• ACTIVITY: The expected output is every entry, repeated word for word.

• DATA TO PROCESS:
-- ==== Sys2Proof/Laws/Runs.lean ====
section
/-! SUPPORT. A run of `n` cycles as one expression: the registers it leaves, its outputs and its trace. -/

namespace Sys2Proof.Laws

open Sys2Proof.Machine

/-- The edge of a cycle without a reset runs the operation of its code. -/
theorem nextRegs_of {s : State} (hr : s.portIn.rst = false) {w : Code} (hS : s.regs.S = w) :
    nextRegs s = execRegs (decodeCode w) s := by
  simp [nextRegs, hr, hS]

/-- The registers after `n` cycles. -/
def regsAfter (s : State) : Nat → Regs s.cfg
  | 0 => s.regs
  | n + 1 => nextRegs (s.later n (regsAfter s n))

/-- The state after `n` cycles. -/
def stateAfter (s : State) (n : Nat) : State := s.later n (regsAfter s n)

@[simp] theorem regsAfter_zero (s : State) : regsAfter s 0 = s.regs := rfl
@[simp] theorem stateAfter_zero (s : State) : stateAfter s 0 = s := rfl
@[simp] theorem stateAfter_cfg (s : State) (n : Nat) : (stateAfter s n).cfg = s.cfg := rfl
@[simp] theorem stateAfter_regs (s : State) (n : Nat) : (stateAfter s n).regs = regsAfter s n := rfl
@[simp] theorem stateAfter_memRead (s : State) (n : Nat) (a : BitVec s.cfg.cw) :
    (stateAfter s n).memRead a = s.memRead a := rfl
@[simp] theorem stateAfter_storeByte (s : State) (n a : Nat) : (stateAfter s n).storeByte a = s.storeByte a := rfl
@[simp] theorem stateAfter_portInAt (s : State) (n j : Nat) : (stateAfter s n).portInAt j = s.portInAt (n + j) :=
  State.later_portInAt s n j _
@[simp] theorem stateAfter_portIn (s : State) (n : Nat) : (stateAfter s n).portIn = s.portInAt n :=
  State.later_portIn s n _

theorem regsAfter_succ (s : State) (n : Nat) : regsAfter s (n + 1) = nextRegs (stateAfter s n) := rfl

/-- A run from a later state is the rest of the run. -/
theorem regsAfter_add (s : State) (n m : Nat) : regsAfter (stateAfter s n) m = regsAfter s (n + m) := by
  induction m with
  | zero => rfl
  | succ m ih =>
    have hl : (stateAfter s n).later m (regsAfter (stateAfter s n) m) = s.later (n + m) (regsAfter s (n + m)) :=
      (State.later_later s n m _ _).trans (by rw [ih])
    exact eq_of_heq (by
      show HEq (nextRegs ((stateAfter s n).later m (regsAfter (stateAfter s n) m)))
        (nextRegs (s.later (n + m) (regsAfter s (n + m))))
      rw [hl])

theorem stateAfter_add (s : State) (n m : Nat) : stateAfter (stateAfter s n) m = stateAfter s (n + m) :=
  (State.later_later s n m _ _).trans (by rw [regsAfter_add]; rfl)

theorem step_stateAfter {s : State} (h : s.cfg.wf = true) (n : Nat) :
    step (stateAfter s n) = .next (stateAfter s (n + 1)) :=
  (step_eq (s := stateAfter s n) h).trans (congrArg _ (State.later_later s n 1 _ _))

/-- `n` cycles under a well-formed configuration. -/
theorem cycles_eq {s : State} (h : s.cfg.wf = true) (n : Nat) : cycles n s = .next (stateAfter s n) := by
  induction n with
  | zero => rfl
  | succ n ih => rw [cycles_add ih 1, cycles_succ (step_stateAfter h n), cycles_zero]

theorem observe_eq {s : State} (h : s.cfg.wf = true) (n : Nat) :
    observe n s = (List.range n).map fun j => (stateAfter s j).outputs := by
  induction n with
  | zero => rfl
  | succ n ih =>
    rw [observe_add (cycles_eq h n) 1, ih, List.range_succ, List.map_append]
    simp [observe, step_eq (s := stateAfter s n) h]

theorem trace_eq {s : State} (h : s.cfg.wf = true) (n : Nat) :
    trace n s = (List.range n).map fun j => (stateAfter s j).currentInstr := by
  induction n with
  | zero => rfl
  | succ n ih =>
    rw [trace_add (cycles_eq h n) 1, ih, List.range_succ, List.map_append]
    simp [trace, step_eq (s := stateAfter s n) h]

/-- The edge that ends cycle `n` of a run, when no reset falls on it and the cycle's code is `w`. -/
theorem regsAfter_succ_of {s : State} {n : Nat} (hr : (s.portInAt n).rst = false) {w : Code}
    (hS : (regsAfter s n).S = w) : regsAfter s (n + 1) = execRegs (decodeCode w) (stateAfter s n) := by
  rw [regsAfter_succ]
  exact nextRegs_of (by rwa [stateAfter_portIn]) hS

/-- A run without resets is one for any shorter time. -/
theorem noReset_mono {s : State} {n m : Nat} (h : NoReset s n) (hm : m ≤ n) : NoReset s m := fun j hj => h j (by omega)

/-- The rest of a run without resets has none. -/
theorem noReset_stateAfter {s : State} {n k m : Nat} (h : NoReset s n) (hm : k + m ≤ n) :
    NoReset (stateAfter s k) m := fun j hj => by
  rw [stateAfter_portInAt]
  exact h (k + j) (by omega)

/-! ## The lengths and traces of steps -/

@[simp] theorem stepTrace_length (n : Nat) : (stepTrace n).length = 39 + n := by
  simp [stepTrace, byteTrace]; omega

@[simp] theorem stepsLength_nil (c : Config) : stepsLength c [] = 0 := rfl
@[simp] theorem stepsLength_cons (c : Config) (d : Nat) (ds : List Nat) :
    stepsLength c (d :: ds) = 39 + d * c.tickCycles + stepsLength c ds := by simp [stepsLength]
@[simp] theorem stepsTrace_nil (c : Config) : stepsTrace c [] = [] := rfl
@[simp] theorem stepsTrace_cons (c : Config) (d : Nat) (ds : List Nat) :
    stepsTrace c (d :: ds) = stepTrace (d * c.tickCycles) ++ stepsTrace c ds := by simp [stepsTrace]

/-- The trace of the steps is as long as the steps. -/
theorem stepsTrace_length (c : Config) (ds : List Nat) : (stepsTrace c ds).length = stepsLength c ds := by
  induction ds with
  | nil => rfl
  | cons d ds ih => simp [ih]

end Sys2Proof.Laws
end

• WRITTEN ANSWER:
-- ==== Sys2Proof/Laws/Runs.lean ====
section
/-! SUPPORT. A run of `n` cycles as one expression: the registers it leaves, its outputs and its trace. -/

namespace Sys2Proof.Laws

open Sys2Proof.Machine

/-- The edge of a cycle without a reset runs the operation of its code. -/
theorem nextRegs_of {s : State} (hr : s.portIn.rst = false) {w : Code} (hS : s.regs.S = w) :
    nextRegs s = execRegs (decodeCode w) s := by
  simp [nextRegs, hr, hS]

/-- The registers after `n` cycles. -/
def regsAfter (s : State) : Nat → Regs s.cfg
  | 0 => s.regs
  | n + 1 => nextRegs (s.later n (regsAfter s n))

/-- The state after `n` cycles. -/
def stateAfter (s : State) (n : Nat) : State := s.later n (regsAfter s n)

@[simp] theorem regsAfter_zero (s : State) : regsAfter s 0 = s.regs := rfl
@[simp] theorem stateAfter_zero (s : State) : stateAfter s 0 = s := rfl
@[simp] theorem stateAfter_cfg (s : State) (n : Nat) : (stateAfter s n).cfg = s.cfg := rfl
@[simp] theorem stateAfter_regs (s : State) (n : Nat) : (stateAfter s n).regs = regsAfter s n := rfl
@[simp] theorem stateAfter_memRead (s : State) (n : Nat) (a : BitVec s.cfg.cw) :
    (stateAfter s n).memRead a = s.memRead a := rfl
@[simp] theorem stateAfter_storeByte (s : State) (n a : Nat) : (stateAfter s n).storeByte a = s.storeByte a := rfl
@[simp] theorem stateAfter_portInAt (s : State) (n j : Nat) : (stateAfter s n).portInAt j = s.portInAt (n + j) :=
  State.later_portInAt s n j _
@[simp] theorem stateAfter_portIn (s : State) (n : Nat) : (stateAfter s n).portIn = s.portInAt n :=
  State.later_portIn s n _

theorem regsAfter_succ (s : State) (n : Nat) : regsAfter s (n + 1) = nextRegs (stateAfter s n) := rfl

/-- A run from a later state is the rest of the run. -/
theorem regsAfter_add (s : State) (n m : Nat) : regsAfter (stateAfter s n) m = regsAfter s (n + m) := by
  induction m with
  | zero => rfl
  | succ m ih =>
    have hl : (stateAfter s n).later m (regsAfter (stateAfter s n) m) = s.later (n + m) (regsAfter s (n + m)) :=
      (State.later_later s n m _ _).trans (by rw [ih])
    exact eq_of_heq (by
      show HEq (nextRegs ((stateAfter s n).later m (regsAfter (stateAfter s n) m)))
        (nextRegs (s.later (n + m) (regsAfter s (n + m))))
      rw [hl])

theorem stateAfter_add (s : State) (n m : Nat) : stateAfter (stateAfter s n) m = stateAfter s (n + m) :=
  (State.later_later s n m _ _).trans (by rw [regsAfter_add]; rfl)

theorem step_stateAfter {s : State} (h : s.cfg.wf = true) (n : Nat) :
    step (stateAfter s n) = .next (stateAfter s (n + 1)) :=
  (step_eq (s := stateAfter s n) h).trans (congrArg _ (State.later_later s n 1 _ _))

/-- `n` cycles under a well-formed configuration. -/
theorem cycles_eq {s : State} (h : s.cfg.wf = true) (n : Nat) : cycles n s = .next (stateAfter s n) := by
  induction n with
  | zero => rfl
  | succ n ih => rw [cycles_add ih 1, cycles_succ (step_stateAfter h n), cycles_zero]

theorem observe_eq {s : State} (h : s.cfg.wf = true) (n : Nat) :
    observe n s = (List.range n).map fun j => (stateAfter s j).outputs := by
  induction n with
  | zero => rfl
  | succ n ih =>
    rw [observe_add (cycles_eq h n) 1, ih, List.range_succ, List.map_append]
    simp [observe, step_eq (s := stateAfter s n) h]

theorem trace_eq {s : State} (h : s.cfg.wf = true) (n : Nat) :
    trace n s = (List.range n).map fun j => (stateAfter s j).currentInstr := by
  induction n with
  | zero => rfl
  | succ n ih =>
    rw [trace_add (cycles_eq h n) 1, ih, List.range_succ, List.map_append]
    simp [trace, step_eq (s := stateAfter s n) h]

/-- The edge that ends cycle `n` of a run, when no reset falls on it and the cycle's code is `w`. -/
theorem regsAfter_succ_of {s : State} {n : Nat} (hr : (s.portInAt n).rst = false) {w : Code}
    (hS : (regsAfter s n).S = w) : regsAfter s (n + 1) = execRegs (decodeCode w) (stateAfter s n) := by
  rw [regsAfter_succ]
  exact nextRegs_of (by rwa [stateAfter_portIn]) hS

/-- A run without resets is one for any shorter time. -/
theorem noReset_mono {s : State} {n m : Nat} (h : NoReset s n) (hm : m ≤ n) : NoReset s m := fun j hj => h j (by omega)

/-- The rest of a run without resets has none. -/
theorem noReset_stateAfter {s : State} {n k m : Nat} (h : NoReset s n) (hm : k + m ≤ n) :
    NoReset (stateAfter s k) m := fun j hj => by
  rw [stateAfter_portInAt]
  exact h (k + j) (by omega)

/-! ## The lengths and traces of steps -/

@[simp] theorem stepTrace_length (n : Nat) : (stepTrace n).length = 39 + n := by
  simp [stepTrace, byteTrace]; omega

@[simp] theorem stepsLength_nil (c : Config) : stepsLength c [] = 0 := rfl
@[simp] theorem stepsLength_cons (c : Config) (d : Nat) (ds : List Nat) :
    stepsLength c (d :: ds) = 39 + d * c.tickCycles + stepsLength c ds := by simp [stepsLength]
@[simp] theorem stepsTrace_nil (c : Config) : stepsTrace c [] = [] := rfl
@[simp] theorem stepsTrace_cons (c : Config) (d : Nat) (ds : List Nat) :
    stepsTrace c (d :: ds) = stepTrace (d * c.tickCycles) ++ stepsTrace c ds := by simp [stepsTrace]

/-- The trace of the steps is as long as the steps. -/
theorem stepsTrace_length (c : Config) (ds : List Nat) : (stepsTrace c ds).length = stepsLength c ds := by
  induction ds with
  | nil => rfl
  | cons d ds ih => simp [ih]

end Sys2Proof.Laws
end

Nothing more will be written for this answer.